Animals ran a simple deterministic schedule on Monday to readapt to the operant chamber after weekends off and ran a different restless bandit walk each day from Tuesday to Friday. Animals ran for two rounds of 4 consecutive days, and within each day, animals completed either 300 trials or spent a maximum of 2 h in the operant chamber. On average across all sessions, animals performed 276.5 trials with a standard deviation of 8.6 trials (male average, 253.7 trials, SD = 15.4; female average, 299.3 trials, SD = 0.74). Data were recorded by the ABET II system and was exported for further analysis. All computational modeling was conducted using Python.
Drug administration
To assess the effect of norepinephrine and dopamine receptor activity on explore behaviors, we used the following four different drugs to increase or decrease beta-noradrenergic or dopaminergic receptor activity systemically: a beta-noradrenergic receptor agonist isoproterenol (0.3 mg/kg), a beta-noradrenergic receptor antagonist propranolol (5 mg/kg), a nonselective dopamine receptor agonist apomorphine (0.1 mg/kg), and a nonselective dopamine receptor antagonist flupenthixol (0.03 mg/kg).
All drugs were fully dissolved in 0.9% saline and protected from light. Animals received intraperitoneal (i.p.) injection of drug or saline (control) at an injection volume of 5 ml/kg right before the experiment with the exception of apomorphine being administered 30 min before the experiment due to the immediate drug influence of locomotor behaviors. Drug and saline were administered in alternating sessions using a within-subject so that every animal received each of the four drugs. Beta-noradrenergic drug testing occurred first, followed by dopaminergic manipulations. All animals received interleaved saline and propranolol administration for 12 sessions (six sessions each condition) and then received interleaved saline and isoproterenol administration for 12 sessions (six sessions each condition). After this, animals washed out for 3 weeks and then began testing with dopamine receptor drugs. The dopamine receptor agonist and antagonist were administered counterbalanced across animals. Half of the animals (n = 16) were randomly selected to receive apomorphine first (six vehicle sessions and six drug sessions interleaved), and the other received flupenthixol first (six vehicle sessions and six drug sessions interleaved). The washout period between each drug condition within a receptor type (beta-adrenergic antagonist vs agonist; dopamine receptor antagonist vs agonist) is 3 d. By interleaving control and drug sessions, we essentially retook a control session in between every drug session, allowing us to account for potential effects of repeated drug administration and long-term changes. Each drug session is being compared with its own control session, which is the session immediately prior. Thus, potential changes from Control day 1 to Control day 6 could control for the potential effect of repeated drug administration from Day 1 to day 6.

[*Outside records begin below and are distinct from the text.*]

-- ==== Sys2Proof/Machine/Registers.lean ====
section
/-! DEFINITION. Register commands of chapter 04 over the maps: writes and reads of any register, byte enables, contention in one cycle
(R108, R112 to R116), the unlock and `ERR_INJECT` (R110, R122, R123). -/

namespace Sys2Proof.Machine

/-! ### Reads -/

/-- The value of a BAR0 register whose read has no effect of its own. -/
def bar0Val (s : State) (m : Master) (a : Nat) : Word :=
  if a < 0x1000 then devVal s m a
  else if 0x10000 ≤ a ∧ a < 0x20000 then dmaVal s a
  else if 0x20000 ≤ a ∧ a < 0x30000 then fltVal s (a - 0x20000)
  else if 0x40000 ≤ a ∧ a < 0x80000 then intVal s a
  else if 0x80000 ≤ a ∧ a < 0x90000 then bpmVal s (a - 0x80000)
  else if 0x90000 ≤ a ∧ a < 0x98000 then msixVal s ((a - 0x90000) / 4)
  else if 0x98000 ≤ a ∧ a < 0x98100 then pbaVal s ((a - 0x98000) / 4)
  else if 0x100000 ≤ a ∧ a < 0x140000 then sqVal s ((a - 0x100000) / 64) (a % 64)
  else if 0x140000 ≤ a ∧ a < 0x150000 then cqVal s ((a - 0x140000) / 64) (a % 64)
  else if 0x200000 ≤ a ∧ a < 0x400000 then bootWindowVal s (a - 0x200000)
  else 0

/-- Window of an `INDIRECT_DATA` register. -/
def indirectReg (a : Nat) : Option Nat := if 0x200 ≤ a ∧ a < 0x380 ∧ a % 16 = 4 then some ((a - 0x200) / 16) else none

/-- A read of a BAR0 register with its side effects (R108, R113, R115, R418, R421, R425). -/
def State.bar0Read (s : State) (m : Master) (a : Nat) : State :=
  match indirectReg a, wideLo a with
  | some w, _ => s.issueIndirect m w none
  | none, some n => if a = n then s.readLo m n else s.readHi m n
  | none, none =>
    if a = 4 then s.readScratch m
    else if 0x50000 ≤ a ∧ a < 0x60000 ∧ a % 0x1000 = 0 then s.claim m (.core (Fin.ofNat 16 ((a - 0x50000) / 0x1000)))
    else if 0x60000 ≤ a ∧ a < 0x62000 then s.claim m (.vector (Fin.ofNat 2048 ((a - 0x60000) / 4)))
    else if a = 0x80014 then s.readAlloc m .clean []
    else s.answer m (bar0Val s m a)

/-- A read of a register of a space; a word access at the word in which the offset lies. -/
def State.regRead (s : State) (m : Master) (sp : RegSpace) (a : Nat) : State :=
  match sp with
  | .bar0 => if a < 2 ^ 24 then s.bar0Read m a else s
  | .bar2 => if s.boot.selvedge then s.answer m (bar2Val s a) else s
  | .bar4 => s.answer m (bar4Val s a)

/-! ### Writes -/

/-- A write of a BAR0 register by a master whose unlock it has used up (R122). -/
def State.bar0Put (s : State) (m : Master) (a : Nat) (v : Word) : State :=
  match wideLo a with
  | some n => if a = n then s.writeLo m n v else s.writeHi m n v
  | none =>
    if a < 0x1000 then s.writeDev a v
    else if 0x10000 ≤ a ∧ a < 0x20000 then (s.writeDma a v).settleInts
    else if 0x20000 ≤ a ∧ a < 0x30000 then s.writeFlt (a - 0x20000) v
    else if 0x40000 ≤ a ∧ a < 0x80000 then s.writeInt m a v
    else if 0x80000 ≤ a ∧ a < 0x90000 then s.writeBpm m (a - 0x80000) v
    else if 0x90000 ≤ a ∧ a < 0x98000 then s.writeMsix ((a - 0x90000) / 4) v
    else if 0x100000 ≤ a ∧ a < 0x140000 then s.writeSq ((a - 0x100000) / 64) (a % 64) v
    else if 0x140000 ≤ a ∧ a < 0x150000 then s.writeCq ((a - 0x140000) / 64) (a % 64) v
    else s

/-- A write of a BAR0 register. -/
def State.bar0Write (s : State) (m : Master) (a : Nat) (v : Word) : State :=
  match indirectReg a with
  | some w => s.issueIndirect m w (some v)
  | none =>
    if a = 0x10 then s.writeKey m v
    else if a = 0x20 then s.writeInject m v
    else (s.disarm m).bar0Put m a v

/-- A place of a space that is memory, not a register (R108). -/
def isMemory (sp : RegSpace) (a : Nat) : Bool :=
  match sp with
  | .bar0 => decide (0x200000 ≤ a) && decide (a < 0x400000)
  | .bar2 => decide (0x1000 ≤ a) && decide (a < 0x2000)
  | .bar4 => false

/-- The bytes of a word that its byte enables select, with their offsets. -/
def enabledBytes (be : BitVec 4) (v : Word) : List (Nat × Byte) :=
  (List.range 4).filterMap fun i => if be.getLsbD i then some (i, v.extractLsb' (8 * i) 8) else none

/-- A write of any size to the boot window or `DW_DATA` (R48, R100, R108). -/
def State.memWrite (s : State) (m : Master) (sp : RegSpace) (a : Nat) (be : BitVec 4) (v : Word) : State :=
  let bs := enabledBytes be v
  if bs.isEmpty then s
  else match sp with
    | .bar2 =>
      if s.bar2.busy || !s.boot.selvedge then s
      else { s with bar2 := { s.bar2 with data := bs.foldl (fun t q => setByte t (a - 0x1000 + q.1) q.2) s.bar2.data } }
    | _ =>
      if s.boot.bootState = 0 ∨ s.boot.bootState = 3 then
        { s with boot := { s.boot with window := bs.foldl (fun t q => setByte t (a - 0x200000 + q.1) q.2) s.boot.window } }
      else s.lockViolation m (bar0Addr a)

/-- A register's address in a fault record (R460). -/
def spaceAddr (sp : RegSpace) (a : Nat) : Nat :=
  match sp with
  | .bar0 => bar0Addr a
  | .bar2 => bar2Addr a
  | .bar4 => bar4Addr a

/-! ### Hardware updates of the same cycle (R112 to R114) -/

/-- Add to a counter that saturates. -/
def satAdd (w n : Word) : Word := if 2 ^ 32 - 1 ≤ w.toNat + n.toNat then 0xFFFFFFFF else w + n

/-- Bits that hardware sets and counters it advances in the cycle of an access take effect after it: a bit written 1 by software ends
set, a counter ends at the written value plus the increment. -/
def State.bar0Hw (s : State) (a : Nat) (h : SameCycle) : State :=
  let b (i : Nat) : Bool := h.sets.getLsbD i
  let n := h.inc
  if a = 0x14 then { s with dev := { s.dev with lockViol := satAdd s.dev.lockViol n } }
  else if a = 0x100 then { s with boot := { s.boot with imageBad := s.boot.imageBad || b 1 } }
  else if 0x200 ≤ a ∧ a < 0x350 ∧ a % 16 = 8 then
    let w := (a - 0x200) / 16
    s.setWindow w { s.window w with err := (s.window w).err || b 3 }
  else if 0x10000 ≤ a ∧ a < 0x12000 ∧ a % 0x100 = 0x1C then
    let ch := (a - 0x10000) / 0x100
    (s.setChan ch { s.chan ch with err := (s.chan ch).err || b 9, done := (s.chan ch).done || b 8 }).settleInts
  else if a = 0x1F000 then { s with dma := { s.dma with halted := s.dma.halted || b 0 } }
  else if a = 0x20000 then
    let s1 : State := { s with faults := { s.faults with
      overflow := s.faults.overflow || b 30, diverged := s.faults.diverged || b 29 } }
    match h.fault with
    | some (k, who, at_, acc) => if faultKind k.toNat then s1.report k.toNat acc who (if acc = .none then 0 else at_.toNat) else s1
    | none => s1
  else if a = 0x2001C then { s with faults := { s.faults with overflows := satAdd s.faults.overflows n } }
  else if a = 0x20020 then { s with faults := { s.faults with corrected := satAdd s.faults.corrected n } }
  else if a = 0x20024 then { s with faults := { s.faults with contained := satAdd s.faults.contained n } }
  else if 0x44200 ≤ a ∧ a < 0x44400 then
    State.settleInts { s with intc := arrayWrite s.intc .shared (edgeIn .shared) ((a - 0x44200) / 4) h.sets fun x => { x with pending := true } }
  else if 0x50000 ≤ a ∧ a < 0x60000 ∧ (a % 0x1000 = 0x18 ∨ a % 0x1000 = 0x1C) then
    let bank : IntBank := .priv (Fin.ofNat 16 ((a - 0x50000) / 0x1000))
    State.settleInts { s with intc := arrayWrite s.intc bank (edgeIn bank) (a / 4 % 2) h.sets fun x => { x with pending := true } }
  else if a = 0x45114 then { s with intc := { s.intc with evDropped := s.intc.evDropped + n } }
  else if a = 0x45200 then { s with intc := { s.intc with badComplete := satAdd s.intc.badComplete n } }
  else if a = 0x45204 then { s with intc := { s.intc with spurious := satAdd s.intc.spurious n } }
  else if a = 0x45208 then { s with intc := { s.intc with logLost := satAdd s.intc.logLost n } }
  else if a = 0x80028 then { s with bpm := { s.bpm with rejects := satAdd s.bpm.rejects n } }
  else if a = 0x8002C then { s with bpm := { s.bpm with err := s.bpm.err ||| h.sets.extractLsb' 0 4 } }
  else if 0x100000 ≤ a ∧ a < 0x140000 ∧ a % 64 = 0x1C then
    let p := (a - 0x100000) / 64
    s.setSq p { s.sq p with done := (s.sq p).done + n }
  else if 0x140000 ≤ a ∧ a < 0x150000 ∧ a % 64 = 0x1C then
    let c := (a - 0x140000) / 64
    s.setCq c { s.cq c with discarded := (s.cq c).discarded + n }
  else if 0x140000 ≤ a ∧ a < 0x150000 ∧ a % 64 = 0x14 then
    let c := (a - 0x140000) / 64
    s.setCq c { s.cq c with dbErr := (s.cq c).dbErr || b 2 }
  else s

/-- Hardware's update of a register of a space. -/
def State.regHw (s : State) (sp : RegSpace) (a : Nat) (h : SameCycle) : State :=
  if h = {} then s
  else match sp with
    | .bar0 => s.bar0Hw a h
    | .bar2 =>
      if a = 0xC then State.settleInts { s with bar2 := { s.bar2 with
        overrun := s.bar2.overrun || h.sets.getLsbD 10, done := s.bar2.done || h.sets.getLsbD 9 } }
      else s
    | .bar4 => s

/-- A write of a register: one with a byte enable cleared is discarded and recorded, and uses up the unlock too (R108, R122). -/
def State.regWrite (s : State) (m : Master) (sp : RegSpace) (a : Nat) (be : BitVec 4) (v : Word) (h : SameCycle) : State :=
  if isMemory sp a then s.memWrite m sp a be v
  else if be ≠ 0xF then ((s.disarm m).contained 0x04 .write m (spaceAddr sp a)).regHw sp a h
  else
    let s1 := match sp with
      | .bar0 => if a < 2 ^ 24 then s.bar0Write m a v else s
      | .bar2 => if s.boot.selvedge then (s.disarm m).writeBar2 a v else s
      | .bar4 => (s.disarm m).writeBar4 a v
    s1.regHw sp a h

/-! ### Commands -/

/-- The word in which an offset lies. -/
def regOff {w : Nat} (off : BitVec w) : Nat := off.toNat / 4 * 4

/-- REGISTER_WRITE (R108, R112, R122, R123). -/
def execRegisterWrite (m : Master) (sp : RegSpace) (off : BitVec 25) (be : BitVec 4) (v : Word) (hw : SameCycle) (s : State) :
    Host.Outcome State Fault Refusal :=
  issuedBy m s <| done (s.regWrite m sp (regOff off) be v hw)

/-- RC_READ (R113): a read returns the register as it stood at the start of its cycle, and hardware's update follows. No map of the spec
has a field that a read clears, so nothing is cleared. -/
def execRcRead (m : Master) (sp : RegSpace) (off : BitVec 25) (hw : SameCycle) (s : State) : Host.Outcome State Fault Refusal :=
  issuedBy m s <|
  done ((s.regRead m sp (regOff off)).regHw sp (regOff off) hw)

/-- WIDE_LO_READ (R115): the low word of the pair in which the offset lies. -/
def execWideLoRead (m : Master) (off : BitVec 24) (s : State) : Host.Outcome State Fault Refusal :=
  issuedBy m s <| done (s.bar0Read m (off.toNat / 8 * 8))
/-- WIDE_HI_READ (R115). -/
def execWideHiRead (m : Master) (off : BitVec 24) (s : State) : Host.Outcome State Fault Refusal :=
  issuedBy m s <| done (s.bar0Read m (off.toNat / 8 * 8 + 4))
/-- WIDE_LO_WRITE (R116). -/
def execWideLoWrite (m : Master) (off : BitVec 24) (v : Word) (s : State) : Host.Outcome State Fault Refusal :=
  issuedBy m s <|
  done (s.bar0Write m (off.toNat / 8 * 8) v)
/-- WIDE_HI_WRITE (R116). -/
def execWideHiWrite (m : Master) (off : BitVec 24) (v : Word) (s : State) : Host.Outcome State Fault Refusal :=
  issuedBy m s <|
  done (s.bar0Write m (off.toNat / 8 * 8 + 4) v)

/-- UNLOCK_KEY (R122). -/
def execUnlockKey (m : Master) (v : Word) (s : State) : Host.Outcome State Fault Refusal :=
  issuedBy m s <| done (s.writeKey m v)
/-- ERR_INJECT_GO (R110): a write of `ERR_INJECT` with `GO` set. -/
def execErrInjectGo (m : Master) (v : Word) (s : State) : Host.Outcome State Fault Refusal :=
  issuedBy m s <| done (s.writeInject m (v ||| 1))
/-- SCRATCH_INJECTED_READ (R110): the next read of `SCRATCH` meets the injected error. -/
def execScratchInjectedRead (m : Master) (s : State) : Host.Outcome State Fault Refusal :=
  issuedBy m s <| done (s.readScratch m)

/-- INDIRECT_DATA_READ (R119, R120). -/
def execIndirectDataRead (m : Master) (w : Fin 24) (s : State) : Host.Outcome State Fault Refusal :=
  issuedBy m s <| done (s.issueIndirect m w none)
/-- INDIRECT_DATA_WRITE (R119, R120, R122). -/
def execIndirectDataWrite (m : Master) (w : Fin 24) (v : Word) (s : State) : Host.Outcome State Fault Refusal :=
  issuedBy m s <|
  done (s.issueIndirect m w (some v))

end Sys2Proof.Machine
end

Dosage chosen was based on previous studies on the effect of drugs on cognitive functions (Fernandez-Tome et al., 1979; Cabib et al., 1984; Goldschmidt et al., 1984; Ichihara et al., 1988; Nakamura et al., 1998; Grigoryan, 2012; Cinotti et al., 2019). Doses for each drug were chosen from previous studies as the lowest doses necessary to produce alterations in cognitive functions including decision-making, learning, and exploration with minimal influence on locomotion.
Data analysis
General analysis techniques
Data were analyzed with custom PYTHON and Prism 8 scripts. Generalized linear mixed models (GLMMs), ANOVA, and t test were used to determine the fixed effects of drug, sex, and interaction term, accounting for random effects of animal identity and session, unless otherwise specified. p values were compared against the standard α = 0.05 threshold. The sample size is n = 32 (16 males and 16 females) for all statistical tests. No animal was excluded from the experiment. All statistical tests used and statistical details were reported in the results. All figures depict mean ± SEM.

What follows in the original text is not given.